Thirdly, Arthur just doesn’t spend a lot of time with her. He consistently puts the kingdom’s needs ahead of hers–which, sure, he probably needs to do as king, and I can get frustrated with leaders who put either themselves or their one true luv ahead of their actual duties. But at the point where Guinevere!! gets kidnapped!! and Lancelot and Mordred take way, way more initiative to save her than Arthur ever did? Arthur, maybe it’s time to put your wife first every once in a while. Even if, in the end, you put your country first, your queen still matters, and I’ll thank you to act like it.
I’m fine with heroines who try to fit in with society’s expectations and who are more willing to try to work within the patriarchy rather than against it. But it’s just kind of frustrating to have a book all about celebrating women and fighting the patriarchy, and then the heroine goes along with the patriarchy hook, line, and sinker. She should have either gone with Mordred or made her own plans, and it’s the most frustrating thing in the world to me when she goes back to the man who consistently puts her last.
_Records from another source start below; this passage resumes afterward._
/-- Send a message to another module: take an order number, keep the message in the replay store, and queue its
packet (R373). The caller has checked that the store has room. -/
def State.sendMessage (s : State) (m : HcMsg) (tile : Option Nat) (chan : Option Nat) : State :=
  let order := Tbl.get s.net.sendOrder 0 m.rank
  let bytes := m.header ++ leBytes 8 (s.ident (tile.getD 0) m.poison order) ++ m.payload
  let p := s.packet m.rank PK.message (3 * 2 ^ 40 + m.target.code) s.net.nextTid order (bytes.map fun b => (b, m.poison)) false
    true
  ({ s.useTids 1 with net := { (s.useTids 1).net with
      sendOrder := Tbl.put s.net.sendOrder m.rank ((order + 1) % 2 ^ 16)
      replay := s.net.replay ++ [(⟨m.rank, order, p, none, chan, tile, 0⟩ : HcStored)] } }).sendPacket VC.handcart p

def State.replayRoom (s : State) : Bool := decide (s.net.replay.length < 4096)

/-! ### Packets that have arrived (R372) -/

/-- The first whole packet on a link that satisfies `p`. -/
def State.arrived (s : State) (l : Nat) (p : Packet → Bool) : Option Arrived :=
  (s.link l).arrived.find? fun a => p a.pkt

/-- Take a packet out of its receive slots, whose credits go back (R366). -/
def LinkSt.consume (l : LinkSt) (a : Arrived) : LinkSt :=
  { l with
    arrived := l.arrived.erase a
    giveBack := a.pools.foldl (fun t p =>
      let k := a.vc * 32 + p
      Tbl.put t k (Tbl.get t 0 k + 1)) l.giveBack }

def State.consume (s : State) (l : Nat) (a : Arrived) : State := s.setLink l ((s.link l).consume a)

/-- Is the packet a KIND 8 message of this module with this first byte? -/
def Packet.isCtrl (p : Packet) (self code : Nat) : Bool :=
  p.kind == PK.ctrl && p.dst == self && leNat (p.data.take 1) == code

/-- Count and post a failed end-to-end CRC (R371). -/
def State.checkCrc (s : State) (l : Nat) (p : Packet) : State :=
  if p.good then s else s.event 4 St.lnkE2eCrc l p.src

/-- Take the first packet of a kind for this module and act on it. DESIGN CHOICE: log entry 4. -/
def State.onPacket (s : State) (l kind : Nat) (f : State → Packet → State) : State :=
  match s.arrived l fun p => p.kind == kind && p.dst == s.rank with
  | none => s
  | some a => f ((s.consume l a).checkCrc l a.pkt) a.pkt

/-- Take the first KIND 8 message with this first byte; one that fails its CRC is discarded. DESIGN CHOICE: log entry 4. -/
def State.onCtrl (s : State) (l code : Nat) (f : State → Packet → State) : State :=
  match s.arrived l fun p => p.isCtrl s.rank code with
  | none => s
  | some a =>
    let s1 := (s.consume l a).checkCrc l a.pkt
    if a.pkt.good then f s1 a.pkt else s1

end Sys2Proof.Machine
end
I didn’t get why she would. It wasn’t as though she chose Arthur as the lesser of two evils (which would be a perfectly fair thing to do. Much as I like nature, wicked queens, and fairies, I’m not THAT delusional). She just continues to insist that Arthur is the best man in the world despite all evidence to the contrary, and I don’t understand why she would.
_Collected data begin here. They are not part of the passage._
-- ==== Sys2Proof/Machine/Tick.lean ====
section
/-! DEFINITION. A nanosecond of device time with no command: the count advances under its slew, every idle tile
charges one nanosecond to its cause, and messages on the die network go on (R33, R109, R244, R316, R442, R443). -/

namespace Sys2Proof.Machine

def State.regionShort (s : State) (r : Nat) : Bool :=
  bitOf (s.regs.getAt Reg.FAB_PACE_SHORT_SHORT (r / 64)) (r % 64)

/-- Codes of the idle causes in the order of Table 01.6. -/
def causeOrder : List Nat := [7, 8, 6, 0, 3, 1, 2, 4, 5]

/-- The first cause of Table 01.6 among those whose conditions hold (R33). -/
def firstCause (l : List Nat) : Option Nat := causeOrder.find? l.contains

/-- The causes of a wait for another tile of the module: PACE when its region is short, and IMBALANCE. -/
def State.tileCauses (s : State) (u : Nat) : List Nat := if s.regionShort (regionOf u) then [6, 5] else [5]

/-- The idle causes of a transfer's end, as tile `t` waits for it (R33, R196). -/
def State.farCauses (s : State) (t a : Nat) : List Nat :=
  if addrRank a ≠ s.rank then [0]
  else match addrWindow a with
    | 1 => [1]
    | 2 => [2]
    | _ =>
      let u := addrOffset a / 2 ^ 19
      if u = t then [5] else s.tileCauses u

/-- Is a collective operation that a channel has handed over still running (R389)? -/
def State.collRuns (s : State) (ch : Nat) : Bool := s.step.colls.any fun c => c.chan == some ch && c.started

/-- Does the address lie in the coach bays of a ring (R163)? -/
def State.inBay (s : State) (a : Nat) : Bool :=
  let base := s.regs.get Reg.CMP_KV_BASE_BASE
  addrRank a == s.rank && addrWindow a == 1 && s.kv.any fun k =>
    k.kind == 1 && decide ((base + k.first) * 65536 ≤ addrOffset a ∧ addrOffset a < (base + k.first + k.units) * 65536)

/-- Does a transfer wait for a coach to land in the bay that it reads (R164)? -/
def State.awaitsCoach (s : State) (x : Xfer) : Bool :=
  match x.job with
  | .stream d => d.consumes && x.moved == x.granted && decide (x.granted < d.slots) && s.inBay d.src
  | .step _ => false
  | .object _ => false

/-- Does a sender wait for its successor's signal that a bay is free (R164)? -/
def State.awaitsPeer (s : State) (ch : Nat) (x : Xfer) : Bool :=
  match x.job with
  | .stream d => d.wait && d.waitCtr == 1 && x.moved == x.granted && decide (x.granted < d.slots) && addrRank d.dst != s.rank &&
      (s.chan ch).sem.emptyRemote
  | .step _ => false
  | .object _ => false

/-- What waiting for a piece of a channel's work waits for: a transfer's ends, or a collective's members. -/
def State.jobCauses (s : State) (t ch : Nat) (x : Xfer) : List Nat :=
  match x.job with
  | .stream d =>
    (if s.awaitsCoach x then [0] else if s.awaitsPeer ch x then [3] else []) ++ s.farCauses t (x.ends d).1 ++
      s.farCauses t (x.ends d).2
  | .step _ => if s.collRuns ch then [0] else [5]
  | .object _ => [1]

/-- Causes of the work of a channel, in progress and queued; `mine` picks a tile's own transfers (R195) from all. -/
def State.chanCauses (s : State) (t ch : Nat) (mine : Bool) : List Nat :=
  let c := s.chan ch
  let l := c.busy.toList ++ c.queue
  let own := fun (x : Xfer) => match x.by_ with
    | .tile u _ => u == t
    | .ring _ _ => false
  (l.filter fun x => !mine || own x || x.isStep && l.any own).flatMap (s.jobCauses t ch)

/-- Is a transfer moving bytes through the tile's stream port (R109)? It is from the move of its first slot to its end,
but for the waits of a chain on its pair. -/
def State.crosses (s : State) (t : Nat) (x : Xfer) : Bool :=
  match x.job with
  | .stream d =>
    let here := fun (a : Nat) => addrRank a == s.rank && addrWindow a == 0 && addrOffset a / 2 ^ 19 == t
    (here (x.ends d).1 || here (x.ends d).2) && decide (0 < x.moved) && !(d.wait && x.moved == x.granted &&
      decide (x.granted < d.slots))
  | .step _ => false
  | .object _ => false

/-- The matrix engine has no operand yet: it waits for its first table slot (R244). -/
def Tile.starved (t : Tile) (f : Inflight) : Bool :=
  match f.work with
  | .mma _ => !t.building.isEmpty
  | .att _ => !t.building.isEmpty
  | _ => false

/-- Is an engine, a stream port transfer or a tree operation of the tile in progress (R109)? -/
def State.tileWorks (s : State) (t : Nat) (x : Tile) : Bool :=
  (x.inflight.any fun f => !x.starved f) || s.chans.any fun c => c.2.busy.toList.any (s.crosses t)

/-- The tile's stop for a safety check (R470, R474). -/
def State.safetyHold (s : State) : Bool :=
  s.regs.flag Reg.SAF_SAFE_STATUS_ACTIVE || s.fab.trip.isSome || (s.regs.get Reg.SAF_STATUS_VOTE == 2 && !s.gate.decided)

/-- The module holds the tile for a repair: of its column (R16), or of committed pieces, as a release found it (R490). -/
def State.repairHold (s : State) (t : Nat) : Bool :=
  s.res.repairing ||
    s.fab.repairs.any fun r => r.copying && r.tile / 4096 == t / 4096 && r.tile % 64 == t % 64 && decide (r.tile ≤ t)

/-- Does a spare fill hold the tile back? A fill rewrites the state that the tile's program works on (R33, R486). -/
def State.fillHold (s : State) : Bool := s.res.fill.isSome

/-- Causes of a message's wait to leave, by its destination: LINK, HOST, or those of a local wait (R316). -/
def State.sendCauses (s : State) (rank : Nat) : Option HcTarget → List Nat
  | some (.mbox _) => [2]
  | some (.tile u) => if rank = s.rank then s.tileCauses u else [0]
  | _ => if rank = s.rank then [5] else [0]

/-- Causes of a wait for room in the stream port, by the destination of the message that waits (R316). -/
def State.portCauses (s : State) (x : Tile) : List Nat :=
  match x.fetch with
  | .sig f => s.sendCauses (bitsOf (x.regNat f.treg) 19 0) (some (.tile (bitsOf (x.regNat f.treg) 33 20)))
  | .hcsend f =>
    let a := x.regNat f.areg
    s.sendCauses (addrRank a) (match bitsOf a 39 36 with
      | 0 => some (.tile (bitsOf a 33 20))
      | 2 => some (.mbox (a % 2 ^ 12))
      | _ => none)
  | _ => [5]

/-- Can a coach be on its way to this module: a valid ring, with bays (R163)? -/
def State.ringOpen (s : State) : Bool :=
  (List.range 16).any fun n => s.regs.getAt Reg.CMP_RING_CFG_VALID n == 1 && s.kv.any fun k => k.kind == 1 && k.ring == n

/-- Does a channel's work signal the counter of the tile, and what does that work itself wait for (R164, R389): a coach, or a
member of a collective operation? -/
def State.feedCauses (s : State) (t p c : Nat) : List Nat :=
  let here := s.rank + t * 2 ^ 20 + p * 2 ^ 34 + c * 2 ^ 39
  (s.chans.flatMap fun x =>
    let runs := s.collRuns x.1
    (x.2.busy.toList ++ x.2.queue).flatMap fun y => match y.job with
      | .stream d => if d.slotSig ∧ d.target = here ∧ (runs = true ∨ s.awaitsCoach y = true) then [0] else []
      | .step _ => []
      | .object _ => []) ++
  (if s.step.colls.any fun k => k.started && (match s.host.desc k.ring k.index with
      | some d => d.stepTarget == here
      | none => false) then [0] else [])

/-- Is the module the predecessor on a ring with bays, whose FULL signals say that coaches have landed (R163)? -/
def State.sendsCoaches (s : State) (r : Nat) : Bool :=
  (List.range 16).any fun n => s.regs.getAt Reg.CMP_RING_CFG_VALID n == 1 && s.regs.getAt Reg.CMP_RING_CFG_PRED n == r &&
    s.kv.any fun k => k.kind == 1 && k.ring == n

/-- Causes of a WAIT (R119, R164, R167, R389). A FULL counter that the predecessor of a ring raised last waits for its next coach,
and so does one that nothing has raised since the release while a ring is open and no transfer of the module is to raise it.
DESIGN CHOICE: log entry 62. -/
def State.semCauses (s : State) (t p c : Nat) (x : Tile) : List Nat :=
  s.feedCauses t p c ++
  (match Tbl.find x.raised (p * 2 + c) with
   | some (.tile u) => s.tileCauses u
   | some .chan => []
   | some (.peer r) => if c = 0 ∧ s.sendsCoaches r = true then [0, 3] else [3]
   | none => if c = 0 ∧ s.ringOpen = true then [0] else []) ++ [5]

/-- Can the record of a table not be read now: the stacks are out of reach, its area is being poisoned, or its bank has no slot
(R244, R259, R268)? -/
def State.tableWaits (s : State) (a : Nat) : Bool := a != 0 && !s.memOpen a 576

/-- Causes of the matrix engine's wait for a table slot: MEMORY while a table cannot be read, otherwise EXPANDER (R244).
DESIGN CHOICE: log entry 62. -/
def State.slotCauses (s : State) (x : Tile) : List Nat :=
  match x.building with
  | [] => []
  | b :: _ => if x.inflight.any x.starved then [if s.tableWaits b.1 then 1 else 4] else []

/-- What holds back the sequencer's next issue, as causes. -/
def State.stallCauses (s : State) (t : Nat) (x : Tile) : List Nat :=
  match x.stall with
  | .wait p c _ => s.semCauses t p c x
  | .stwait e c => s.chanCauses t (t / 4096 * 2048 + e * 16 + c) true ++ [5]
  | .ending =>
    (x.streams.flatMap fun y =>
      if y.2 = 0 then [] else s.chanCauses t (t / 4096 * 2048 + y.1 / 8 * 16 + y.1 % 8) true) ++
    (x.port.flatMap fun m => s.sendCauses m.msg.rank (some m.msg.target)) ++ [5]
  | .port => s.portCauses x
  | .queue =>
    (match x.fetch with
     | .stream f => s.chanCauses t (t / 4096 * 2048 + f.engine * 16 + f.channel) false
     | _ => []) ++ [5]
  | _ => []

/-- The one cause that an idle tile charges now (R33, R109): a running tile with none of its work in progress that the module
holds, or that waits. DESIGN CHOICE: log entry 62. -/
def State.idleCause (s : State) (t : Nat) (x : Tile) : Option Nat :=
  if x.state ≠ .running ∨ s.tileWorks t x = true then none
  else
    let waits := s.slotCauses x ++ s.stallCauses t x
    firstCause ((if s.safetyHold then [7] else []) ++
      (if s.repairHold t ∨ (s.fillHold = true ∧ waits ≠ []) then [8] else []) ++ waits)

/-- A nanosecond of building a table slot. A slot whose table is not there yet is not built. -/
def Tile.buildSlot (t : Tile) (waits : Nat → Bool) : Tile :=
  match t.building with
  | [] => t
  | b :: r =>
    if t.inflight.any t.starved = false then { t with building := [] }
    else if waits b.1 then t
    else if b.2 ≤ 1 then { t with building := r }
    else { t with building := (b.1, b.2 - 1) :: r }

/-- A nanosecond on every tile: the idle ones charge it, the expanders build. -/
def State.chargeIdle (s : State) : State :=
  { s with tiles := Tbl.mapVals (fun t x => match s.idleCause t x with
      | some c => (x.charge c).buildSlot s.tableWaits
      | none => x.buildSlot s.tableWaits) s.tiles }

/-- Units of 2^-32 ns that a slew of 10 µs per second moves in a nanosecond (R443). -/
def slewStep : Nat := 42949

/-- Device time after a nanosecond of the oscillator, with its slew. Time never goes backward. -/
def TimeSt.advance (t : TimeSt) : TimeSt :=
  let d : Int := if t.slew > 0 then min t.slew slewStep else max t.slew (-(slewStep : Int))
  let total : Int := ((t.ns * 2 ^ 32 + t.frac + 2 ^ 32 : Nat) : Int) + d
  let n := total.toNat
  { t with ns := n / 2 ^ 32 % 2 ^ 64, frac := n % 2 ^ 32, slew := t.slew - d }

/-- The level of a time output that rises at each multiple of `period` and stays high for `width`, where it stood at `high` a
nanosecond ago, with device time at `before` (R453, R544). -/
def pinLevel (high : Bool) (period width before now : Nat) : Bool :=
  decide (now % period < width) && (high || decide (before / period < now / period))

/-- The time outputs: PPS_OUT is high for 100 µs from each whole second, REF10M_OUT for half of every 100 ns, in LOCKED and
HOLDOVER, and low otherwise (R453, R544). Device time stood at `before` one nanosecond ago. -/
def State.timePins (s : State) (before : Nat) : State :=
  let live := let k := s.regs.get Reg.TIM_STATUS_STATE; k == 2 || k == 3
  let pps := live && s.regs.flag Reg.TIM_SRC_CTL_PPS_OUT && pinLevel s.time.ppsHigh (10 ^ 9) 100000 before s.now
  let ref := live && s.regs.flag Reg.TIM_SRC_CTL_MHZ10_OUT && pinLevel s.time.refHigh 100 50 before s.now
  let s1 := if pps = s.time.ppsHigh then s else s.emit (.pps pps)
  let s2 := if ref = s.time.refHigh then s1 else s1.emit (.mhz10 ref)
  { s2 with time := { s2.time with
    ppsHigh := pps
    refHigh := ref } }

/-- Count the milliseconds of device time, up to now, in which the current limiter has acted and that are not yet counted
(R530). -/
def State.countLimit (s : State) : State :=
  let upTo := (if s.fab.limitSince < s.now then s.now - 1 else s.now) / 10 ^ 6 + 1
  let from_ := max s.fab.limitMs (s.fab.limitSince / 10 ^ 6)
  ({ s with fab := { s.fab with limitMs := max s.fab.limitMs upTo } }).addReg Reg.SAF_INPUT_PEAK_LIMIT_MS (upTo - from_)

/-- A nanosecond; without power nothing happens. DESIGN CHOICE: log entry 3. DESIGN CHOICE: log entry 52.
DESIGN CHOICE: log entry 53. -/
def State.tick (s : State) : State :=
  if s.fab.powered = false then s
  else
    let s1 := ({ s.chargeIdle with
      time := s.time.advance
      net := s.net.advanceMesh }).timePins s.now
    if s1.fab.limiter then s1.countLimit else s1

end Sys2Proof.Machine
end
Also, Arthur is just kind of shady in general? Arthur is apparently ordering witch hunts? Guinevere does not question this for some reason. Guinevere does not question a lot of things throughout this story, and I’m left wanting to shake her a lot of times. More on that problem later, though. And also Arthur described Merlin as being a really great guy and then later Mordred tells Guinevere that Merlin assisted in the rape of Arthur’s mom?? I’m starting to be paranoid about everything Arthur Pendragon says and does, and I’m possibly starting to be more paranoid of Arthur than Mordred “Eco-terrorist” Pendragon??
Lancelot is really cool though–she’s a knight pretending to be a man, and she’s implied to be enby (she’s referred to with feminine pronouns so far, in case you were wondering). She and Guinevere have a really respectful relationship, and I do like them a lot, and I do ship them in their own way! It doesn’t have quite the chaotic appeal for me as Guinevere going full villainess, but I still like it!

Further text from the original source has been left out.